■ Description of the task: Review the material line by line. Identify and copy every line that contains the string "back".

■ Records shown:

/-! ## Candidates -/

/-- A candidate flit reaches the Tile Agent (06 R235, R237). -/
def Blk.candidateFlit (b : Blk) (n : Nat) (err : BitVec 96) : Blk :=
  if !(b.ta n).e.inbox.isEmpty then b
  else if err ≠ 0 && (b.link n).e.wire.head?.any Flit.isIdle then (b.recvDown n err).1
  else match (b.link n).e.wire.find? (fun f => !f.isIdle) with
    | none => b
    | some f =>
      if !f.isCand then b
      else
        let x := (b.idlesAtTile n).recvDown n err
        match x.2 with
        | none => x.1
        | some g =>
          if !g.isCand then x.1
          else
            let c := bits g.b0.toNat 19 14
            let h := bits g.b0.toNat 9 0
            let inj := x.1.injHit 26 n
            let b := if inj then (x.1.injDone 26).uncorr 21 0 n else x.1
            let k : Copy := { shared := recType g.b0 == 2, handle := h, intid := g.b1, key := g.b2 }
            b.modTa n (fun a =>
              if inj then a.releaseIf h
              else
                let a := a.accept c k
                if b.ctxPop (64 * n + c) then a else a.send (recHC 14 h c))

/-! ## Notices at the Hub (06 R233, R234) -/

/-- A notice of a handle of this Hub's own instance. -/
def Blk.notice (b : Blk) (m : List Host.Cell) (n h : Nat) (k : NoticeKind) (c : Nat) : Blk :=
  let x := (b.link n).handle h
  b.sendNotice m n h { stt := x.stt, mapgen := x.mapgen, kind := .notice k n h c x.gen }

/-- The release of a handle's copies, applied to what the handle names: an entry, or the home Hub of a forwarded candidate. A
handle found uncorrectable names nothing (06 R233, 12 R470; 14 Table 14-1 code 15). -/
def Blk.releaseHandle (b : Blk) (m : List Host.Cell) (n h : Nat) : Blk :=
  let x := (b.link n).handle h
  if b.lostHandle n h then b
  else match x.prox with
  | some (p, k) => (b.toHome p (.released k x.gen) k).handleAfter false n h 0
  | none => b.notice m n h .released x.ctx

/-- The completion of a handle's INTID. -/
def Blk.completeHandle (b : Blk) (m : List Host.Cell) (n h : Nat) : Blk :=
  let x := (b.link n).handle h
  if b.lostHandle n h then b
  else match x.prox with
  | some (p, k) => (b.toHome p (.complete k x.gen) k).handleAfter false n h 0
  | none => b.notice m n h .complete x.ctx

/-- The claim of a handle's copy at a context. -/
def Blk.claimHandle (b : Blk) (m : List Host.Cell) (n h c : Nat) : Blk :=
  let x := (b.link n).handle h
  if b.lostHandle n h then b
  else match x.prox with
  | some (p, k) => (b.toHome p (.claimed k x.gen) k).handleAfter true n h c
  | none => b.notice m n h .claimed c

/-- A QUIESCING link whose tile has answered. -/
def Link.quiesceAnswered (l : Link) : Bool := l.st = .quiescing && l.ph = .asked

/-- QUIESCED once every handle of a QUIESCING link is FREE and its tile has answered; the next training then ends with CLEAR
(06 R254, R255; 16 Table 16-1). -/
def Blk.quiesceEnd (b : Blk) (n : Nat) : Blk :=
  let l := b.link n
  if l.quiesceAnswered && l.handles.isEmpty then
    let b := b.modLink n (fun l => { l with st := .quiesced, clkOn := false, ph := .none, hasTab := false })
    if l.service then b.startTraining n .training else b
  else b

/-- A record about a handle that is bound. What it needs of the handle's state is judged when it takes effect, behind the
notices that went before it. -/
def Blk.boundRec (b : Blk) (n : Nat) (r : Word24) (f : Blk → Nat → Blk) : Blk :=
  if ((b.link n).handle (recHandle r)).st = .free then b else f b (recHandle r)

/-- RELEASED (06 Table 6-3). -/
def Blk.released (b : Blk) (m : List Host.Cell) (n : Nat) (err : BitVec 96) : Blk :=
  b.upRec n 3 err (fun b r => b.boundRec n r (fun b h => b.releaseHandle m n h))

/-- CLAIMED. -/
def Blk.claimed (b : Blk) (m : List Host.Cell) (n : Nat) (err : BitVec 96) : Blk :=
  b.upRec n 4 err (fun b r => b.boundRec n r (fun b h => b.claimHandle m n h (recCtx r)))

/-- COMPLETE. -/
def Blk.completeNotice (b : Blk) (m : List Host.Cell) (n : Nat) (err : BitVec 96) : Blk :=
  b.upRec n 7 err (fun b r => b.boundRec n r (fun b h => b.completeHandle m n h))

/-- CLAIMREQ: answered WON or LOST; on a handle that is not bound to a source of this Hub it is lost at once (03 R120, 06
R242). -/
def Blk.claimReq (b : Blk) (m : List Host.Cell) (n : Nat) (err : BitVec 96) : Blk :=
  b.upRec n 5 err (fun b r =>
    let h := recHandle r
    let x := (b.link n).handle h
    if x.st = .free || x.prox.isSome || b.lostHandle n h then (b.loseClaim n h).1 else b.notice m n h .claimReq (recCtx r))

/-- CTXSTAT: T enters the Context Priority Table (05 R175). -/
def Blk.ctxstat (b : Blk) (n : Nat) (err : BitVec 96) : Blk :=
  b.upRec n 12 err (fun b r =>
    { b with rank := { b.rank with cpt := tabSet 0 b.rank.cpt (64 * n + bits r.toNat 19 14)
                                            (BitVec.ofNat 11 (bits r.toNat 10 0)) } })

/-- CFAULT: the completion-fault source is raised (03 R118). -/
def Blk.cfault (b : Blk) (n : Nat) (err : BitVec 96) : Blk := b.upRec n 13 err (fun b _ => b.raise 0x07)

/-- UNPOP: counted, and the unpopulated-delivery source is raised (06 R237). -/
def Blk.unpop (b : Blk) (n : Nat) (err : BitVec 96) : Blk :=
  b.upRec n 14 err (fun b _ =>
    (b.modLink n (fun l => { l with err := { l.err with unpop := satInc l.err.unpop } })).raise 0x0B)

/-! ## Training (06 R250, R251) -/

/-- The link is up: TRAINED is sent and the link is in service, which triggers the parked rescan (05 R189; 06 R250). -/
def Blk.linkUp (b : Blk) (n : Nat) : Blk :=
  ((b.modLink n (fun l => { l with st := .up, ph := .none, tries := 0, hasTab := true, reports := [] })).ctlRec n
    (rec24 13 0)).rescan

/-- A link that is being brought up. -/
def Link.inTraining (l : Link) : Bool := l.st = .training || l.st = .retrain

/-- The Tile Agent has seen two frame markers and sends IDLE flits upstream (06 R250 step 2). -/
def Blk.frameAlign (b : Blk) (n : Nat) : Blk :=
  if (b.link n).inTraining && (b.link n).ph = .idling && !(b.ta n).inReset then
    (b.modTa n (fun a => { a with aligned := true })).modLink n (fun l => { l with ph := .aligned })
  else b

/-- Two upstream frames have passed: CLEAR, or RESYNC_REQ when the Hub holds the handle table (06 R250 step 3). -/
def Blk.framesPassed (b : Blk) (n : Nat) : Blk :=
  if (b.link n).inTraining && (b.link n).ph = .aligned then
    (b.ctlRec n (rec24 (if (b.link n).hasTab then 10 else 11) 0)).modLink n (fun l => { l with ph := .asked })
  else b

/-- An attempt that has not reached UP in time: another from step 1, or FAILED after the fourth (06 R250). -/
def Blk.trainTimeout (b : Blk) (n : Nat) : Blk :=
  let l := b.link n
  if !l.inTraining then b
  else if 3 ≤ l.tries then
    (b.modLink n (fun l => { l.dropCtl with st := .failed, tries := 0, ph := .none, clkOn := false, e := l.e.fresh })).raise
      0x0C
  else (b.modLink n (fun l => { l with tries := l.tries + 1 })).trainStep1 n

/-- CLEAR accepted: the tile is empty, and the link comes up (06 R250, R251). -/
def Blk.clearRec (b : Blk) (n : Nat) (err : BitVec 96) : Blk :=
  b.downRec n 11 err (fun b _ => (b.modTa n Agent.onClear).linkUp n)

/-- CLEAR or RESYNC_REQ of the attempt in progress has been sent. -/
def Link.asked (l : Link) : Bool := l.inTraining && l.ph = .asked

/-- RSYNC: a report is noted. -/
def Blk.rsync (b : Blk) (n : Nat) (err : BitVec 96) : Blk :=
  b.upRec n 10 err (fun b r => b.modLink n (fun l => if l.asked then
    { l with reports := l.reports ++ [(recHandle r, recCtx r, bits r.toNat 1 0 == 1)] } else l))

/-- What the Hub applies to one handle at reconciliation (06 Table 6-8). -/
def Blk.reconcile (b : Blk) (m : List Host.Cell) (n : Nat) (reps : List (Nat × Nat × Bool)) (h : Nat) : Blk :=
  let x := (b.link n).handle h
  let act := reps.find? (fun r => r.1 == h && r.2.2)
  let any := reps.any (fun r => r.1 == h)
  match x.st with
  | .standing =>
    match act with
    | some (_, c, _) => b.claimHandle m n h c
    | none => if any then b else b.releaseHandle m n h
  | .active => if any then b else b.completeHandle m n h
  | _ => b

/-- RSYNC_END: every handle is reconciled, unknown reports are dropped, and the link comes up (06 R251). -/
def Blk.rsyncEnd (b : Blk) (m : List Host.Cell) (n : Nat) (err : BitVec 96) : Blk :=
  b.upRec n 11 err (fun b _ =>
    if !(b.link n).asked then b
    else
      let reps := (b.link n).reports
      let known := (b.link n).handles.map (·.1)
      let b := known.foldl (fun b h => b.reconcile m n reps h) b
      let strange := setOf ((reps.filter (fun r => !known.contains r.1)).map (·.1))
      let b := strange.foldl (fun b h => b.ctlRec n (recHC 12 h 0)) b
      b.linkUp n)

/-! ## Pause, quiesce, wake and loss -/

/-- PAUSE at the Tile Agent: answered once its upstream queue is empty (06 R252). -/
def Blk.pauseRec (b : Blk) (n : Nat) (err : BitVec 96) : Blk :=
  b.downRec n 8 err (fun b _ => b.modTa n (fun a => { a with pausing := true }))

/-- Something sequenced leaves either end of a link in the coming slots. -/
def Blk.linkSends (b : Blk) (n : Nat) : Bool :=
  !(b.link n).ctl.isEmpty || !(b.link n).outq.isEmpty || !(b.link n).e.resend.isEmpty ||
  !(b.ta n).upq.isEmpty || !(b.ta n).e.resend.isEmpty

/-- PAUSE_ACK: the Hub stops the clock, unless the pause was abandoned; what either end still has to send abandons it (06
R252). -/
def Blk.pauseAck (b : Blk) (n : Nat) (err : BitVec 96) : Blk :=
  b.upRec n 8 err (fun b _ =>
    if (b.link n).ph ≠ .pausing then b
    else if b.linkSends n then b.abandonPause n
    else b.modLink n (fun l => { l with st := .paused, clkOn := false, ph := .none }))

/-- A quiesce of a link in UP begins: its queued candidates are withdrawn and QUIESCE is sent (06 R254). -/
def Blk.startQuiesce (b : Blk) (m : List Host.Cell) (n : Nat) : Blk :=
  let b := b.modLink n (fun l => { l with st := .quiescing, ph := .none })
  let hs := setOf ((b.link n).outq.map (·.handle))
  let b := b.modLink n (fun l => { l with outq := [] })
  let b := hs.foldl (fun b h => if ((b.link n).handle h).st = .queued then b.releaseHandle m n h else b) b
  b.ctlRec n (rec24 9 0)

/-- QACK (06 R254). -/
def Blk.qack (b : Blk) (n : Nat) (err : BitVec 96) : Blk :=
  b.upRec n 9 err (fun b _ => b.modLink n (fun l => if l.st = .quiescing then { l with ph := .asked } else l))

/-- A link that the upstream wake pattern brings back: the Hub does not drive it and it keeps no paused state (06 R257). -/
def Link.wakeable (l : Link) : Bool := l.pop && (l.st = .quiesced || l.st = .down || l.st = .failed)

/-- The upstream wake pattern brings a link that is not driven back (06 R257). -/
def Blk.wakeTrain (b : Blk) (n : Nat) : Blk :=
  if (b.link n).wakeable then (b.modLink n (fun l => { l with quiesce := false })).startTraining n .training else b

/-- A Tile Agent loses what it held: a held read is answered as lost, and every other access is forgotten (06 R258). -/
def Agent.lost (a : Agent) : Agent :=
  { inReset := a.inReset, wake := a.wake,
    ctxs := tabMap {} (fun _ x => { resp := if x.held.isSome then 0x00FFFFFF :: x.resp else x.resp }) a.ctxs }

/-- The loss of a tile: releases, completions, every handle freed, and the link DOWN (06 R258). -/
def Blk.tileLoss (b : Blk) (m : List Host.Cell) (n : Nat) : Blk :=
  let l := b.link n
  if l.st = .up ∨ l.st = .quiescing ∨ l.st = .retrain then
    let b := b.modLink n (fun l => { l.dropCtl with outq := [], st := .down })
    let b := (l.handles.map (·.1)).foldl (fun b h => match ((b.link n).handle h).st with
      | .active => b.completeHandle m n h
      | .free => b
      | _ => b.releaseHandle m n h) b
    let b := b.modLink n (fun l =>
      { l with clkOn := false, ph := .none, ctl := [], reports := [], hasTab := false, e := l.e.fresh })
    (b.modTa n Agent.lost).raise 0x0D
  else b

/-- Lowering or raising TA_RST_N: the Tile Agent forgets everything, and on leaving reset it sends the wake pattern
once (05 R172, 06 R257; 16 R575). -/
def Blk.taReset (b : Blk) (n : Nat) (low : Bool) : Blk :=
  if low then b.modTa n (fun a => { a.lost with inReset := true, wake := false })
  else if (b.ta n).inReset then b.modTa n (fun a => { a with inReset := false, wake := true })
  else b

/-! ## TDM.LINKn_CTL (06 R254, R255, R230) -/

/-- QUIESCE written: 1 starts a quiesce of a link in UP, 0 requests service (06 R254, R255). A 1 that follows such a request
during QUIESCING leaves it standing (DESIGN CHOICE 114). -/
def Blk.writeQuiesce (b : Blk) (m : List Host.Cell) (n : Nat) (v : Bool) : Blk :=
  let l := b.link n
  let b := b.modLink n (fun l => { l with quiesce := v })
  if v then (if l.st = .up then b.startQuiesce m n else b)
  else match l.st with
    | .quiesced => b.startTraining n .training
    | .quiescing => b.modLink n (fun l => { l with service := true })
    | _ => b

/-- RETRAIN written with 1: RETRAIN from UP or QUIESCING, a new series from FAILED (06 R230, R250). -/
def Blk.writeRetrain (b : Blk) (n : Nat) : Blk :=
  if (b.link n).st = .failed then b.startTraining n .training else b.retrainIf n

/-- A shadow slot table written outside a session becomes live at the next frame (06 R216, R217). -/
def Blk.slotLive (b : Blk) (n : Nat) : Blk :=
  b.modLink n (fun l => if l.shadDue then { l with live := l.shad, shadDue := false } else l)

end Sys2Proof.Machine
end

■ Solved problem:
/-- A link that the upstream wake pattern brings back: the Hub does not drive it and it keeps no paused state (06 R257). -/
/-- The upstream wake pattern brings a link that is not driven back (06 R257). -/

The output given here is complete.